Single by iLoveFriday

from the EP Mood
- Released: February 12, 2018 (independent release); December 14, 2018 (re-released);
- Recorded: 2018
- Genre: Hip hop
- Length: 2:57
- Label: Records; Columbia;
- Songwriters: Aqsa Malik; Carrington Hyatt;
- Producer: Xeno Carr

iLoveFriday singles chronology
| "Travel Ban" (2018) | "Mia Khalifa" (00000003) | "Woah Vicky (Diss)" (2018) |

Music video
- "Mia Khalifa" on YouTube

= Mia Khalifa (song) =

2018 single by iLoveFriday

"Mia Khalifa" (originally titled "Mia Khalifa (Diss)" also known as "Hit or Miss", and sometimes stylized as "MiA KHALiFA") is a song by American hip hop group iLoveFriday (stylized as iLOVEFRiDAY). The duo of Atlanta-based rappers Aqsa Malik (also known as Smoke Hijabi) and Carrington Hyatt (also known as Xeno Carr) self-released the song on February 12, 2018, which was later re-released by Records Co and Columbia Records on December 14, 2018. It was included on their second EP, Mood (2019). The song was produced by Carr. The song is a diss track targeting Mia Khalifa, a Lebanese-American Internet celebrity and former pornographic actress. The decision to write a song dissing Khalifa arose over a misunderstanding. A falsified screenshot, intended as a joke, seemed to show Khalifa, who once appeared in a pornographic film wearing a hijab, criticizing Malik for smoking while wearing a hijab in a music video. iLoveFriday thought the screenshot was legitimate.
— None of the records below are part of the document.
-- ==== Sys2Proof/Machine/RegisterMap.lean ====
section
/-! DEFINITION. The Register Map (R23, R81): the literals the source states, the defaults of the parameter
record (00_scope.md table P, 93_implementation_defined.md K1 to K8; log entries 5 and 6), and the two
bidirectional maps from identifiers to numbers. -/

namespace Sys2Proof

/-- Table P with its defaults; the three opaque identities and the timeout default have none (R5, D30). -/
def Params.defaults : Params where
  enableLineId := Config.enableLineId
  chipSelectId := Config.chipSelectId
  transport := Config.transport
  staticPayloadSizeReq := 32
  initialChannel := 76#8
  timeoutDefault := Config.timeoutDefault
  aEnAa := 0x01#5
  aEnRxaddr := 0x02#5
  aSetupAw := 0x03#5
  aSetupRetr := 0x04#5
  aRfCh := 0x05#5
  aRfSetup := 0x06#5
  aStatus := 0x07#5
  aObserveTx := 0x08#5
  aRpd := 0x09#5
  aRxAddrP := #v[0x0A#5, 0x0B#5, 0x0C#5, 0x0D#5, 0x0E#5, 0x0F#5]
  aTxAddr := 0x10#5
  aRxPwP := #v[0x11#5, 0x12#5, 0x13#5, 0x14#5, 0x15#5, 0x16#5]
  aFifoStatus := 0x17#5
  cWTxPayload := 0xA0#8
  cWTxPayloadNoack := 0xB0#8
  cRRxPlWid := 0x60#8
  cWAckPayload := 0xA8#8
  cReuseTxPl := 0xE3#8
  activateArg := [0x73#8]
  bEnCrc := 3
  bCrco := 2
  bPwrUp := 1
  bPrimRx := 0
  bEnDpl := 2
  bEnAckPay := 1
  bFsRxEmpty := 0
  bFsRxFull := 1
  bFsTxEmpty := 4
  bFsTxFull := 5
  plosCnt := ⟨7, 4⟩
  arcCnt := ⟨3, 0⟩
  pwrMin := 0#2
  pwrLow := 1#2
  pwrHigh := 2#2
  pwrMax := 3#2

namespace Machine

/-- The address of a register (R23, R81; CONFIG and FEATURE are sourced, R59). -/
def addressOf (P : Params) : RegisterId → RegAddr
  | .config => 0x00#5
  | .enAa => P.aEnAa
  | .enRxaddr => P.aEnRxaddr
  | .setupAw => P.aSetupAw
  | .setupRetr => P.aSetupRetr
  | .rfCh => P.aRfCh
  | .rfSetup => P.aRfSetup
  | .status => P.aStatus
  | .observeTx => P.aObserveTx
  | .rpd => P.aRpd
  | .rxAddrP p => P.aRxAddrP[p]
  | .txAddr => P.aTxAddr
  | .rxPwP p => P.aRxPwP[p]
  | .fifoStatus => P.aFifoStatus
  | .feature => 0x1D#5

/-- The op-code of a command, the base where an operand is ORed in (R62 to R65). -/
def opcodeOf (P : Params) : CommandId → Byte
  | .rRegister => 0x00#8
  | .wRegister => 0x20#8
  | .rRxPayload => 0x61#8
  | .wTxPayload => P.cWTxPayload
  | .wTxPayloadNoack => P.cWTxPayloadNoack
  | .rRxPlWid => P.cRRxPlWid
  | .wAckPayload => P.cWAckPayload
  | .flushTx => 0xE1#8
  | .flushRx => 0xE2#8
  | .reuseTxPl => P.cReuseTxPl
  | .activate => 0x50#8
  | .nop => 0xFF#8

/-- The register at an address, the map read the other way (R23: bidirectional). -/
def registerAt (P : Params) (a : RegAddr) : Option RegisterId :=
  allRegisters.find? fun id => addressOf P id == a

/-- The command of an op-code, the map read the other way. -/
def commandAt (P : Params) (c : Byte) : Option CommandId :=
  allCommands.find? fun id => opcodeOf P id == c

/-- The constraints on a parameter record: different registers have different addresses and different
commands different op-codes, an operand ORed in finds zero bits (R6 (i) to (iii)), and the four CONFIG bits
have four numbers (R24). -/
def admissible (P : Params) : Bool :=
  decide ((allRegisters.map (addressOf P)).Nodup)
    && decide ((allCommands.map (opcodeOf P)).Nodup)
    && (P.cWAckPayload &&& 7#8 == 0#8)
    && decide ([P.bEnCrc, P.bCrco, P.bPwrUp, P.bPrimRx].Nodup)

/-- The command byte of format REG: the operation with the 5-bit address ORed in (R61 to R63). The type of
the address is the mask 0x1F of the rules. -/
def regCommand (op : Byte) (a : RegAddr) : Byte := op ||| a.setWidth 8

/-- The command byte of format PIPE (R61, R64). -/
def pipeCommand (base : Byte) (p : Pipe) : Byte := base ||| BitVec.ofNat 8 p.val

/-- The 2-bit code of a power level (R67, table P row PWR_CODE). -/
def powerCode (P : Params) : PowerLevel → BitVec 2
  | .min => P.pwrMin
  | .low => P.pwrLow
  | .high => P.pwrHigh
  | .max => P.pwrMax

end Machine
end Sys2Proof
end

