-- ==== Sys2Proof/Machine/Flags.lean ====
section
/-! DEFINITION. Every flag and field the block takes out of a byte it has read (R8, R20, R21, R22,
44_status_diagnostics.md, R123, R124). No flag is state of the block (R22). -/

namespace Sys2Proof.Machine

/-- Bit `k` of a byte (R8). -/
def bitOf (v : Byte) (k : BitNo) : Bool := v.getLsbD k.val

/-- The unsigned value of bits `hi` to `lo` of a byte (R8). -/
def fieldOf (v : Byte) (f : BitField) : Nat :=
  (v.toNat >>> f.lo.val) &&& (2 ^ (f.hi.val - f.lo.val + 1) - 1)

/-- The mask of one bit. -/
def bitMask (k : BitNo) : Byte := 1#8 <<< k.val

/-! ## STATUS (R20) -/

def bRxDr : BitNo := 6
def bTxDs : BitNo := 5
def bMaxRt : BitNo := 4
def bTxFull : BitNo := 0

/-- RX_P_NO: 0 to 5 a pipe, 6 unused, 7 receive FIFO empty (R20). -/
def rxPNo (status : Byte) : Nat := fieldOf status ⟨3, 1⟩

/-- A set of interrupt flags (R172). -/
structure InterruptFlags where
  rxDr : Bool
  txDs : Bool
  maxRt : Bool
deriving DecidableEq, Repr

/-- A set of FIFO flags (R21, R173). -/
structure FifoFlags where
  rxEmpty : Bool
  rxFull : Bool
  txEmpty : Bool
  txFull : Bool
deriving DecidableEq, Repr

/-- The demultiplexer: one status byte in, three independent flags out (R172). -/
def interruptFlagsOf (status : Byte) : InterruptFlags :=
  ⟨bitOf status bRxDr, bitOf status bTxDs, bitOf status bMaxRt⟩

def fifoFlagsOf (P : Params) (v : Byte) : FifoFlags :=
  ⟨bitOf v P.bFsRxEmpty, bitOf v P.bFsRxFull, bitOf v P.bFsTxEmpty, bitOf v P.bFsTxFull⟩

/-- The datarate an RF_SETUP byte says, bit 5 before bit 3 (R123). -/
def datarateOf (v : Byte) : Datarate :=
  if bitOf v 5 then .rate250kbps else if bitOf v 3 then .rate2mbps else .rate1mbps

/-- The CRC mode that CONFIG and the auto-ack register say (R124). -/
def crcModeOf (P : Params) (config enAa : Byte) : CrcMode :=
  if bitOf config P.bEnCrc || (enAa &&& 0x3F#8 != 0#8) then
    if bitOf config P.bCrco then .crc16 else .crc8
  else .none

/-- The lost-packet and retransmit counters (R176). -/
def countersOf (P : Params) (v : Byte) : Nat × Nat := (fieldOf v P.plosCnt, fieldOf v P.arcCnt)

end Sys2Proof.Machine
end

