/-- R140, R214, by the spec's decision D10: if the address transaction fails the cache is unchanged and
nothing more is emitted. -/
def Obligations.OpenReadingPipeFailureKeepsTheCache : Prop :=
  ∀ (s : State) (p : Pipe) (a : List Byte) (sent report : Nat), Ready s → p.val ≤ 1 →
    1 ≤ a.length → a.length ≤ 5 → a.length = s.dh.addressWidth →
    s.env.io s.env.ioCount = .fail sent report →
    exec (.openReadingPipe p a) s =
      .next (s.after 1 0 (brokenFrame ((0x20#8 ||| (s.params.aRxAddrP[p]).setWidth 8) :: a) sent)
        (.transportFailure report))

/-- R141, the kept cache by the spec's decision D20: closing a pipe reads EN_RXADDR and writes it back
without the pipe's bit; the cache is kept. -/
def Obligations.CloseReadingPipeClearsItsBit : Prop :=
  ∀ (s : State) (p : Pipe), Ready s → IoOk 3 s →
    exec (.closeReadingPipe p) s =
      .next (s.after 3 1
        (readFrame s.params.aEnRxaddr [answer 0 s] ++
          writeFrame s.params.aEnRxaddr [answer 0 s &&& ~~~(1#8 <<< p.val)])
        (.ok .nothing))

/-- R142, the order by the spec's decision D23: the writing pipe's address goes to RX_ADDR_P0 and TX_ADDR,
then the payload width of pipe 0; the cache and EN_RXADDR are not touched. -/
def Obligations.OpenWritingPipeMirrorsTheAddress : Prop :=
  ∀ (s : State) (a : List Byte), Ready s → 2 ≤ a.length → a.length ≤ 5 →
    a.length = s.dh.addressWidth → IoOk 3 s →
    exec (.openWritingPipe a) s =
      .next (s.after 3 0
        (writeFrame s.params.aRxAddrP[0] a ++ writeFrame s.params.aTxAddr a ++
          writeFrame s.params.aRxPwP[0] [BitVec.ofNat 8 s.dh.staticPayloadSize])
        (.ok .nothing))

/-! ## Transmit -/

/-- R150, R152, R153, R154, by the spec's decisions D24, D25, D27 and D28: with room in the FIFO and a payload
that fits, `write` sends it, padded to the static size in static mode and as it is in dynamic mode, with the
command of its mode, pulses the enable line and answers `:ok` in STANDBY. -/
def Obligations.WriteSendsAPayloadThatFits : Prop :=
  ∀ (s : State) (payload : List Byte) (mode : AckMode) (timeout : Option Nat), Ready s → IoOk 5 s →
    bitOf (answer 0 s) 0 = false →
    (bitOf (answer 1 s) s.params.bEnDpl = true → payload.length ≤ 32) →
    (bitOf (answer 1 s) s.params.bEnDpl = false → payload.length ≤ s.dh.staticPayloadSize) →
    exec (.write payload mode timeout) s =
      .next { s.readClock.after 5 2
                (readFrame s.params.aStatus [answer 0 s] ++ readFrame 0x1D#5 [answer 1 s] ++
                  busFrame
                    ((match mode with
                      | .ack => s.params.cWTxPayload
                      | .noAck => s.params.cWTxPayloadNoack) ::
                      (if bitOf (answer 1 s) s.params.bEnDpl then payload
                        else payload ++ List.replicate (s.dh.staticPayloadSize - payload.length) 0#8))
                    [] ++
                  [.ceHigh, .ceLow])
                (.ok .okSymbol) with
              ce := .low, life := .standby }

/-- R152, R211, R223, by the spec's conflict C2 and decisions D24 and D40: with room in the FIFO a payload
above its limit, 32 in dynamic mode and the static size otherwise, is raised after the FEATURE read and before
any of it is written. -/
def Obligations.WriteRaisesOversizedPayload : Prop :=
  ∀ (s : State) (payload : List Byte) (mode : AckMode) (timeout : Option Nat),
    Ready s → IoOk 4 s → bitOf (answer 0 s) 0 = false →
    (bitOf (answer 1 s) s.params.bEnDpl = true → 32 < payload.length →
      exec (.write payload mode timeout) s =
        .next (s.readClock.after 4 2
          (readFrame s.params.aStatus [answer 0 s] ++ readFrame 0x1D#5 [answer 1 s])
          (.oversizedPayload payload.length 32))) ∧
    (bitOf (answer 1 s) s.params.bEnDpl = false → s.dh.staticPayloadSize < payload.length →
      exec (.write payload mode timeout) s =
        .next (s.readClock.after 4 2
          (readFrame s.params.aStatus [answer 0 s] ++ readFrame 0x1D#5 [answer 1 s])
          (.oversizedPayload payload.length s.dh.staticPayloadSize)))

/-- R151, R213, R223, by the spec's decision D25: TX_FULL and MAX_RT in the same status byte: MAX_RT alone
is cleared and the result returned, whatever the payload and the timeout; no payload is written and the
enable line is not pulsed. -/
def Obligations.WriteReportsMaxRetransmits : Prop :=
  ∀ (s : State) (payload : List Byte) (mode : AckMode) (timeout : Option Nat), Ready s → IoOk 3 s →
    bitOf (answer 0 s) 0 = true → bitOf (answer 0 s) 4 = true →
    exec (.write payload mode timeout) s =
      .next (s.readClock.after 3 1
        (readFrame s.params.aStatus [answer 0 s] ++ writeFrame s.params.aStatus [0x10#8])
        .maxRetransmitsReached)

/-- R151, R212, R223, by the spec's decision D25: TX_FULL without MAX_RT: past the timeout the operation is
raised out of, having read STATUS and nothing else; within it the operation stays running and has answered
nothing (log entry 8). -/
def Obligations.WriteTimesOutOrKeepsPolling : Prop :=
  ∀ (s : State) (payload : List Byte) (mode : AckMode) (timeout : Option Nat), Ready s → IoOk 2 s →
    FullNoMaxRt (answer 0 s) →
    (timeout.getD s.params.timeoutDefault < s.env.tick (s.env.tickCount + 1) →
      exec (.write payload mode timeout) s =
        .next (s.readClock.readClock.after 2 1 (readFrame s.params.aStatus [answer 0 s]) .transmitTimeout)) ∧
    (s.env.tick (s.env.tickCount + 1) ≤ timeout.getD s.params.timeoutDefault →
      exec (.write payload mode timeout) s =
        .next { s.readClock.readClock.after 2 1 (readFrame s.params.aStatus [answer 0 s])
                  .transmitTimeout with
                response := none, txFsm := .pollFifo
                running := some { payload := payload, ackMode := mode
                                  timeout := timeout.getD s.params.timeoutDefault
                                  t0 := s.env.now + s.env.tick s.env.tickCount } })

/-- R150 to R154, R211 to R214, R223, by the spec's decisions D10, D24 to D28 and D40, conflict C2 and log
entry 8: the first iteration of a `write` is a polling step of the `write` it starts, and every polling step
tests the room first, then MAX_RT, then the time, else polls on; with room it sends a payload that fits, in
static and in dynamic mode, and raises OversizedPayload on any other; and it ends at a failed transport call.
`s.ended m n es r` has the draws of `m` calls and `n` bytes in `env`, chip-select as before, released, and the
enable line, `life` and the DeviceHandle as before unless said. The bytes of a failed `read_bytes`: log entry
14. -/
def Obligations.PollingStepTestsInOrder : Prop :=
  (∀ (s : State) (payload : List Byte) (mode : AckMode) (timeout : Option Nat), Ready s →
    exec (.write payload mode timeout) s =
      step { s.readClock with
             response := none, txFsm := .pollFifo
             running := some { payload := payload, ackMode := mode
                               timeout := timeout.getD s.params.timeoutDefault
                               t0 := s.env.now + s.env.tick s.env.tickCount } }) ∧
  (∀ (s : State) (w : PendingWrite), Polling w s →
    (IoOk 2 s → FullNoMaxRt (answer 0 s) → nowAfter 1 s - w.t0 ≤ w.timeout →
      step s =
        .next { s with trace := s.trace ++ readFrame s.params.aStatus [answer 0 s]
                       env := (s.env.took 2 1).ticked }) ∧
    (IoOk 2 s → FullNoMaxRt (answer 0 s) → w.timeout < nowAfter 1 s - w.t0 →
      step s =
        .next (s.readClock.ended 2 1 (readFrame s.params.aStatus [answer 0 s]) .transmitTimeout)) ∧
    (IoOk 3 s → bitOf (answer 0 s) 0 = true → bitOf (answer 0 s) 4 = true →
      step s =
        .next (s.ended 3 1
          (readFrame s.params.aStatus [answer 0 s] ++ writeFrame s.params.aStatus [0x10#8])
          .maxRetransmitsReached)) ∧
    (IoOk 5 s → bitOf (answer 0 s) 0 = false → w.payload.length ≤ sizeLimit (answer 1 s) s →
      step s =
        .next { s.ended 5 2
                  (readFrame s.params.aStatus [answer 0 s] ++ readFrame 0x1D#5 [answer 1 s] ++
                    busFrame (payloadBytes w.ackMode w.payload (answer 1 s) s) [] ++ [.ceHigh, .ceLow])
                  (.ok .okSymbol) with
                ce := .low, life := .standby }) ∧
    (IoOk 4 s → bitOf (answer 0 s) 0 = false → sizeLimit (answer 1 s) s < w.payload.length →
      step s =
        .next (s.ended 4 2
          (readFrame s.params.aStatus [answer 0 s] ++ readFrame 0x1D#5 [answer 1 s])
          (.oversizedPayload w.payload.length (sizeLimit (answer 1 s) s))))) ∧
  (∀ (s : State) (w : PendingWrite) (sent report : Nat), Polling w s →
    (s.env.io s.env.ioCount = .fail sent report →
      step s =
        .next (s.ended 1 0 (brokenFrame [0x00#8 ||| s.params.aStatus.setWidth 8] sent)
          (.transportFailure report))) ∧
    (IoOk 1 s → s.env.io (s.env.ioCount + 1) = .fail sent report →
      step s = .next (s.ended 2 0 (readFrame s.params.aStatus []) (.transportFailure report))) ∧
    (IoOk 2 s → s.env.io (s.env.ioCount + 2) = .fail sent report →
      (bitOf (answer 0 s) 0 = true → bitOf (answer 0 s) 4 = true →
        step s =
          .next (s.ended 3 1
            (readFrame s.params.aStatus [answer 0 s] ++
              brokenFrame [0x20#8 ||| s.params.aStatus.setWidth 8, 0x10#8] sent)
            (.transportFailure report))) ∧
      (bitOf (answer 0 s) 0 = false →
        step s =
          .next (s.ended 3 1
            (readFrame s.params.aStatus [answer 0 s] ++ brokenFrame [0x1D#8] sent)
            (.transportFailure report)))) ∧
    (IoOk 3 s → s.env.io (s.env.ioCount + 3) = .fail sent report → bitOf (answer 0 s) 0 = false →
      step s =
        .next (s.ended 4 1
          (readFrame s.params.aStatus [answer 0 s] ++ readFrame 0x1D#5 [])
          (.transportFailure report))) ∧
    (IoOk 4 s → s.env.io (s.env.ioCount + 4) = .fail sent report → bitOf (answer 0 s) 0 = false →
      w.payload.length ≤ sizeLimit (answer 1 s) s →
      step s =
        .next (s.ended 5 2
          (readFrame s.params.aStatus [answer 0 s] ++ readFrame 0x1D#5 [answer 1 s] ++
            brokenFrame (payloadBytes w.ackMode w.payload (answer 1 s) s) sent)
          (.transportFailure report))))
Critics have praised the song for its unconventional catchiness, but it has also been criticized as off-key and misogynistic. Months after its release, "Mia Khalifa" achieved unexpected viral success on social media, especially among TikTok users. The best-known portion is Malik's verse, which opens with a line that became an Internet meme: "Hit or miss, I guess they never miss, huh?"

== Background and release ==
The music video for iLoveFriday's 2017 song "Hate Me" showed Malik, a Pakistani-American woman, smoking a blunt while wearing a hijab, a type of veil worn by some Muslim women and traditionally used to maintain Islamic standards of modesty.

The song and video were modest successes and gained traction within some online meme-centric communities. By January 2018, an Instagram account posted a screenshot of a fake tweet, attributed to Mia Khalifa, that criticized Malik and the "Hate Me" video. The fake tweet said "She's so disrespectful to all Muslim women and gives us a bad image 🤦‍♀️🧕🏾💣."

Not only was the tweet fake, but Khalifa is actually not Muslim and never has been. She was raised in the Catholic Church in Lebanon but is non-practicing.

Although the screenshot was a joke, Malik said that she believed it was real when she first saw it and was shocked by the statement's apparent hypocrisy, given Khalifa's notoriety for appearing in a pornographic video performing sex acts while wearing a hijab. Malik said in an interview that smoking in a hijab is "not nearly as bad" as what Khalifa had done in a hijab. Many of iLoveFriday's fans also took the screenshot to be authentic and reacted with anger toward Khalifa. There has been some skepticism about whether the group members themselves realized the screenshot was a joke.

Regardless, iLoveFriday recorded "Mia Khalifa" in response to their fans' demand for a diss track. The song was self-released on February 12, 2018. The music video for "Mia Khalifa" was released on March 4, 2018. The video was reportedly viewed about 5 million times in the months before it became a viral meme. The song was later re-released by Records Co and Columbia Records on December 14, 2018. In May 2019, the original video was briefly removed due to a copyright infringement claim from Romanian artist Livia Fălcaru, as multiple pieces of her original art appear in the video without her permission. The video was later reuploaded on May 13, with the original art being pixelated out of the video. On September 27, 2019, "Mia Khalifa" was released as the first track on Mood, iLoveFriday's second EP.

==Music==

The song was produced by Xeno Carr. Malik's verse has been described as the highlight of the song with its distinctive, catchy delivery. According to college newspaper Minnesota Daily, "the song itself rose to notoriety not because of its associations with Mia Khalifa, but rather due to a bizarrely catchy rap bridge." The opening lines of her verse "Hit or miss, I guess they never miss, huh? / You got a boyfriend, I bet he doesn't kiss ya / He gon find another girl and he won't miss ya / He gon skrrt and hit the dab like Wiz Khalifa" have been particularly used in memes.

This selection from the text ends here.